# Coach perfume



## coachkitten (Mar 6, 2007)

I know that the new Coach perfume came out today in Coach stores.  Has anyone smelled this yet?  I am interested if it will have a "leather" type smell or what.  Let me know if anyone has tried it!  TIA!


----------



## juli (Mar 6, 2007)

I am curious as well! I just checked an email from Coach regarding their new perfume line.


----------



## ximperfect_onex (Mar 15, 2007)

I saw the display but I was in a hurry so I didn't get a chance to check it out. It looks awesome though, I had no idea they were releasing it so I was slightly confused at first haha.


----------



## tinagrzela (Mar 15, 2007)

I really really wanna smell this fragrance...but the nearest Coach store is about 5 hours from here...bummer!


----------



## poddygirl (Mar 15, 2007)

I got a deluxe sample of this in the mail from Coach (I obviously spend *way* too much at that store!). It is a very clean, fresh scent, perfect for spring/summer. White flower-y without being overpowering if you know what I mean.


----------



## jerseygirl005 (Mar 26, 2007)

i got this cute little bracelet with the scent on it when i went yesterday (ill edit with a pic). i really like the scent and as soon as i get some $$ i'm buying it.


----------



## tinagrzela (Mar 26, 2007)

oh my god!!! I bought a sample on ebay, and it's not for me it!!! I sprayed it once, not even a full spray. If someone wants to buy the sample from me, feel free to PM me!


----------



## Juneplum (Mar 26, 2007)

i just bought this on saturday! it's delish! it's nice for spring/summer! it's light and fresh tho it DOES smell like something i already have but i just can't put my finger on it right now!


----------



## SELFstyled (Mar 26, 2007)

I rec'd a sample of this & didn't care for it at all.  I'm not into Coach at all so maybe I'm just biased lol.


----------



## liv (Mar 28, 2007)

I bet this will  turn into this summer's D&G Light Blue.  
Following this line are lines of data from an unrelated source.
theorem assembleInstr_bra_far (hfar : addr + 128 < a + 2 ∨ a + 2 + 127 < addr) :
    ∃ e, assembleInstr ls a .bra (some (.label name)) = .error e := by
  have hout : (addr : Int) - (a + 2 : Nat) < -128 ∨ 127 < (addr : Int) - (a + 2 : Nat) := by omega
  refine ⟨.outOfRange (addr - (a + 2 : Nat)), ?_⟩
  simp only [assembleInstr, branchField_label a h, offsetField_of_outside hout, error_bind]

end

/-- Settles O4: numbers by byte and by word, labels of BRA by their distance, and the two aliases by evaluation. -/
theorem assemblerOperands : Obligations.AssemblerOperands :=
  ⟨assembleInstr_byte, assembleInstr_word, fun _ a _ _ _ h => assembleInstr_bra_label a h,
    fun _ a _ _ => assembleInstr_bra_far a, fun _ _ => ⟨rfl, rfl⟩⟩

end Sys2Proof.Machine
end
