-- ==== Sys2Proof/Machine/State.lean ====
section
/-! DEFINITION. The state of the engine (10_state.md), its reset, and the reasons a step of the model can
stop in the host's sense. The spec's own faults are not such stops: a step that raises one answers a NEXT
state with the latch `fault` written (log entry 6). -/

namespace Sys2Proof.Machine

/-- The six fault kinds (60_exceptions.md R181; 10_state.md R29). -/
inductive FaultKind where
  /-- POP or ADD with no live slot (R184). -/
  | stackUnderflow
  /-- PUSH on a full stack (R185). -/
  | stackOverflow
  /-- JMP to a destination outside the program (R186). -/
  | invalidJumpTarget
  /-- The operator token is no mnemonic (R187). -/
  | unknownOpcode
  /-- The operand is wrong for the operator (R188). -/
  | malformedOperand
  /-- A non-inert step with no instruction at `ip` (R189, the spec's D11: log entry 11). -/
  | fetchOutOfBounds
  deriving DecidableEq, Repr

/-- A stop of the model, not of the machine: a step that would need what the spec says does not exist. -/
inductive Fault where
  /-- Raised by ADD where `sp` exceeds the capacity: slot `i` does not exist (00_scope.md R15). No run
  reaches such a state (10_state.md R38). Safe: the model stops where the spec gives nothing. Log entry 15. -/
  | slotOutsideStack (i : Nat)
  deriving DecidableEq, Repr

/-- Instructions the model gives no meaning to. -/
inductive Refusal where
  /-- Raised by an arm of `exec` with no meaning yet: none is left. Safe. -/
  | notModelled (mnemonic : String)
  deriving DecidableEq, Repr

/-- The stack space: the contents of slots 0, 1, … in order, every slot of `[0, CAP)` listed once
(10_state.md R26; 20_memory.md R50, R53). The machine has no bytes: log entry 2. -/
abbrev Memory := List Int

/-- The one form of a stack of `cap` slots: it lists exactly them. -/
def Memory.wf (cap : Nat) (m : Memory) : Bool := m.length == cap

/-- The state (10_state.md R20), with the construction parameter PROGRAM; CAP is the number of slots
(log entries 1 and 2). -/
structure State where
  /-- PROGRAM, the caller's read-only sequence of instruction texts (00_scope.md R8). -/
  program : List Text
  /-- The value stack, live and stale slots alike (R26 to R28). -/
  stack : Memory
  /-- The stack pointer, the index of the next free slot (R21). -/
  sp : Nat
  /-- The instruction pointer, the index of the next instruction to fetch (R22). -/
  ip : Nat
  /-- The accumulator (R23). -/
  acc : Int
  /-- The compare accumulator (R24). -/
  cmp : Int
  /-- The terminal flag (R25). -/
  halted : Bool
  /-- The fatal-error latch (R29). -/
  fault : Option FaultKind
  /-- The text of the instruction most recently executed (R30). -/
  last : Option Text
  deriving DecidableEq, Repr

/-- CAP, the capacity of the stack (00_scope.md R7; 10_state.md R21 writes `stack.capacity`). -/
def State.cap (s : State) : Nat := s.stack.length

/-- LEN, the length of the program (00_scope.md R8). -/
def State.len (s : State) : Nat := s.program.length

/-- Construction of an engine, which is its reset (50_interfaces.md R161, 70_reset_and_hazards.md R210):
every element at its value in 10_state.md R40. The values are the spec's decisions: log entries 4 to 7. -/
def State.construct (cap : Nat) (program : List Text) : State where
  program := program
  stack := List.replicate cap 0
  sp := 0
  ip := 0
  acc := 0
  cmp := 0
  halted := false
  fault := none
  last := none

/-- A reset input, if a realisation has one: construction again with the same CAP and PROGRAM
(R210, the spec's D20: log entry 25). -/
def State.reconstruct (s : State) : State := State.construct s.cap s.program

/-- The machine right after reset, with the default capacity and no program: the program is supplied
from outside (R8, R161; log entry 17). -/
def State.reset : State := State.construct Config.defaultCap []

end Sys2Proof.Machine
end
I haven't had the chance to stop by Coach to smell this yet.  I'm not a huge fan of Coach bags though, so it doesn't really lure me in with the packaging, although it is pretty.


----------



## mistella (Mar 31, 2007)

I just bought this the other day! But I think I bought it because of the bottle.. it smells good but it's pretty average.


----------



## beauty_marked (Apr 5, 2007)

i got a whiff of the new scent when i was at the Coach in Mohegan, and I really like it. Its very light and fresh. kinda floral-y but its not too much. im thinking of getting it.


----------



## rockjr1984 (Feb 21, 2008)

I love this one....and I have to admit, the bottle is gorgeous!


----------